Goodbody warning over pension tax

ANY MOVE by Government to further tax pensions will discourage saving and force existing pensioners to take more risks with flexible…

ANY MOVE by Government to further tax pensions will discourage saving and force existing pensioners to take more risks with flexible Approved Retirement Funds, Goodbody Stockbrokers said yesterday.

Government policy had disincentivised private pension provision over recent years and this was a dangerous and counterproductive move, Goodbody chief economist Dermot O’Leary said, as the pressure on public finances due to pensions would rise significantly in coming years.

Pension costs rising towards 13 per cent of GDP would place an “unsustainable and unaffordable burden” on the public finances, which could be reduced by encouraging private pension saving, he added.

“Changes to the taxation regime on pensions have been very ‘itty bitty’,” said Brendan McGinn, director of pensions at Goodbody. “We need to move forward on an organised basis, not the fragmented smash-and-grab raid style approach of recent years.”

READ MORE

He said people generally were “playing catch-up” on retirement savings, and the current uncertainty was making them more nervous about committing to such long-term saving.

The Government needed to understand pension savings were not a pool of capital wealth to be taxed but a source of future retirement income that needed to last 15-20 years on average, Mr McGinn said.

Recent moves to increase to 5 per cent the “mandatory drawdown” on Approved Retirement Funds (ARFs) – the portion of the funds the Government taxes each year – ran the risk of people outliving their retirement savings.

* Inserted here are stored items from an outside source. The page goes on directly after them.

/-- A physical read never raises an exception and is never refused. -/
theorem physRead_not_raise (pa : Word) (n : Nat) (tag : RmwTag) (s : State) :
    (∃ v t, physRead pa n tag s = .done v t) ∨ ∃ r, physRead pa n tag s = .fatal r := by
  unfold physRead
  split
  · split
    · exact .inr ⟨_, rfl⟩
    · exact .inl ⟨_, _, rfl⟩
    · exact .inl ⟨_, _, rfl⟩
    · exact .inl ⟨_, _, rfl⟩
  · exact .inr ⟨_, rfl⟩

theorem physWrite_not_raise (pa : Word) (n : Nat) (v : Word) (tag : RmwTag) (s : State) :
    (∃ o t, physWrite pa n v tag s = .done o t) ∨ ∃ r, physWrite pa n v tag s = .fatal r := by
  unfold physWrite
  split
  · split
    · exact .inr ⟨_, rfl⟩
    · exact .inl ⟨_, _, rfl⟩
    · exact .inl ⟨_, _, rfl⟩
    · exact .inl ⟨_, _, rfl⟩
  · exact .inr ⟨_, rfl⟩

/-! ### Translation (R120 to R131) -/

theorem walk_leaves (va : Word) (levels : Nat) (base : Word) (s : State) :
    (walk va levels base s).Leaves (MemOnly s) := by
  induction levels generalizing base s with
  | zero => exact MemOnly.rfl
  | succ n ih =>
    refine Res.Leaves.bind (physRead_leaves _ 8 .none s) (fun _ h => h) fun pte t ht => ?_
    split
    · exact ht
    · split
      · exact ht
      · exact (ih _ t).mono fun _ h => ht.trans h

theorem walk_described (va : Word) (levels : Nat) (base : Word) {s : State}
    (h : s.plat.physMap.described = true) : (walk va levels base s).Leaves (fun t => t = s) := by
  induction levels generalizing base with
  | zero => rfl
  | succ n ih =>
    refine Res.Leaves.bind (physRead_described h _ 8 .none) (fun _ h => h) fun pte t ht => ?_
    subst ht
    split
    · rfl
    · split
      · rfl
      · exact ih _

/-- A walk ends in a physical address, a page fault or a stop; it raises nothing itself. -/
theorem walk_not_raise (va : Word) (levels : Nat) (base : Word) (s : State) :
    (∃ r t, walk va levels base s = .done r t) ∨ ∃ r, walk va levels base s = .fatal r := by
  induction levels generalizing base s with
  | zero => exact .inl ⟨_, _, rfl⟩
  | succ n ih =>
    unfold walk
    rcases physRead_not_raise (pteAddress base va n) 8 .none s with ⟨v, t, h⟩ | ⟨r, h⟩ <;> rw [h]
    · simp only [Res.bind]
      split
      · exact .inl ⟨_, _, rfl⟩
      · split
        · exact .inl ⟨_, _, rfl⟩
        · exact ih _ _
    · exact .inr ⟨_, rfl⟩

theorem translateVa_leaves (acc : AccessType) (va : Word) (s : State) :
    (translateVa acc va s).Leaves (MemOnly s) := by
  unfold translateVa
  split
  · refine Res.Leaves.bind (walk_leaves _ _ _ s) (fun _ h => h) fun r t ht => ?_
    split
    · exact ht
    · exact ht
  · exact MemOnly.rfl

theorem translateVa_described (acc : AccessType) (va : Word) {s : State}
    (h : s.plat.physMap.described = true) : (translateVa acc va s).Leaves (fun t => t = s) := by
  unfold translateVa
  split
  · refine Res.Leaves.bind (walk_described _ _ _ h) (fun _ h => h) fun r t ht => ?_
    split
    · exact ht
    · exact ht
  · rfl

/-- A translation raises nothing but the page fault of its access type, with the address as trap value (R129). -/
theorem translateVa_cases (acc : AccessType) (va : Word) (s : State) :
    (∃ pa t, translateVa acc va s = .done pa t) ∨ (∃ t, translateVa acc va s = .raise acc.pageFault va t) ∨
      ∃ r, translateVa acc va s = .fatal r := by
  unfold translateVa
  split
  · rcases walk_not_raise va 3 (tableBase (satpPpn s.csr.satp)) s with ⟨r, t, h⟩ | ⟨r, h⟩ <;> rw [h]
    · cases r with
      | none => exact .inr (.inl ⟨_, rfl⟩)
      | some pa => exact .inl ⟨_, _, rfl⟩
    · exact .inr (.inr ⟨_, rfl⟩)
  · exact .inl ⟨_, _, rfl⟩

/-- Off in Machine mode and with MODE 0 (R120). -/
theorem translateVa_off (acc : AccessType) (va : Word) {s : State} (h : s.translating = false) :
    translateVa acc va s = .done va s := by
  simp [translateVa, h]

/-! ### Data accesses (R310, R311, R350) -/

theorem dataAddress_leaves (acc : AccessType) (va : Word) (n : Nat) (s : State) :
    (dataAddress acc va n s).Leaves (MemOnly s) := by
  unfold dataAddress
  split
  · exact translateVa_leaves _ _ _
  · exact MemOnly.rfl

theorem dataAddress_described (acc : AccessType) (va : Word) (n : Nat) {s : State}
    (h : s.plat.physMap.described = true) : (dataAddress acc va n s).Leaves (fun t => t = s) := by
  unfold dataAddress
  split
  · exact translateVa_described _ _ h
  · rfl

theorem memRead_leaves (va : Word) (n : Nat) (s : State) : (memRead va n s).Leaves (MemOnly s) :=
  Res.Leaves.bind (dataAddress_leaves _ _ _ s) (fun _ h => h)
    fun _ _ h => (physRead_leaves _ _ _ _).mono fun _ k => h.trans k

theorem memRead_described (va : Word) (n : Nat) {s : State} (h : s.plat.physMap.described = true) :
    (memRead va n s).Leaves (fun t => t = s) :=
  Res.Leaves.bind (dataAddress_described _ _ _ h) (fun _ h => h)
    fun _ _ e => by subst e; exact physRead_described h _ _ _

theorem memWrite_leaves (va : Word) (n : Nat) (v : Word) (s : State) : (memWrite va n v s).Leaves (MemOnly s) :=
  Res.Leaves.bind (dataAddress_leaves _ _ _ s) (fun _ h => h) fun _ _ h =>
    Res.Leaves.bind (physWrite_leaves _ _ _ _ _) (fun _ k => h.trans k) fun _ _ k => h.trans k

theorem memAmo_leaves (va : Word) (n : Nat) (v : Word) (tag : RmwTag) (s : State) :
    (memAmo va n v tag s).Leaves (MemOnly s) :=
  Res.Leaves.bind (dataAddress_leaves _ _ _ s) (fun _ h => h) fun _ _ h =>
    (physWrite_leaves _ _ _ _ _).mono fun _ k => h.trans k

/-- What LR and SC can change besides memory: the reservation (R351). -/
structure MemResv (s t : State) : Prop where
  eq : t = { s with mem := t.mem, draws := t.draws, resv := t.resv }
  wf : Memory.wf s.mem = true → Memory.wf t.mem = true

theorem MemOnly.memResv {s t : State} (h : MemOnly s t) : MemResv s t := ⟨by rw [h.resv]; exact h.eq, h.wf⟩

theorem MemOnly.setResv {s t : State} (h : MemOnly s t) (r : Option Reservation) : MemResv s (t.setResv r) :=
  ⟨by rw [h.eq]; rfl, h.wf⟩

Mooted further increases would force people to take on levels of investment risk with their ARFs unsuitable for people in retirement, he said. ARFs are the alternative to annuity purchase now open to members of defined contribution pension schemes. He noted the average ARF was estimated at about €200,000, a sum that would yield retirement income of about €10,000 per annum – less than the State pension.

Goodbody said pensions and wealth management in general were growth areas for the company at a time when institutional equity trading was in decline, particularly with the decision of index heavyweights like CRH, Elan and Greencore to move their main listings to foreign stock markets.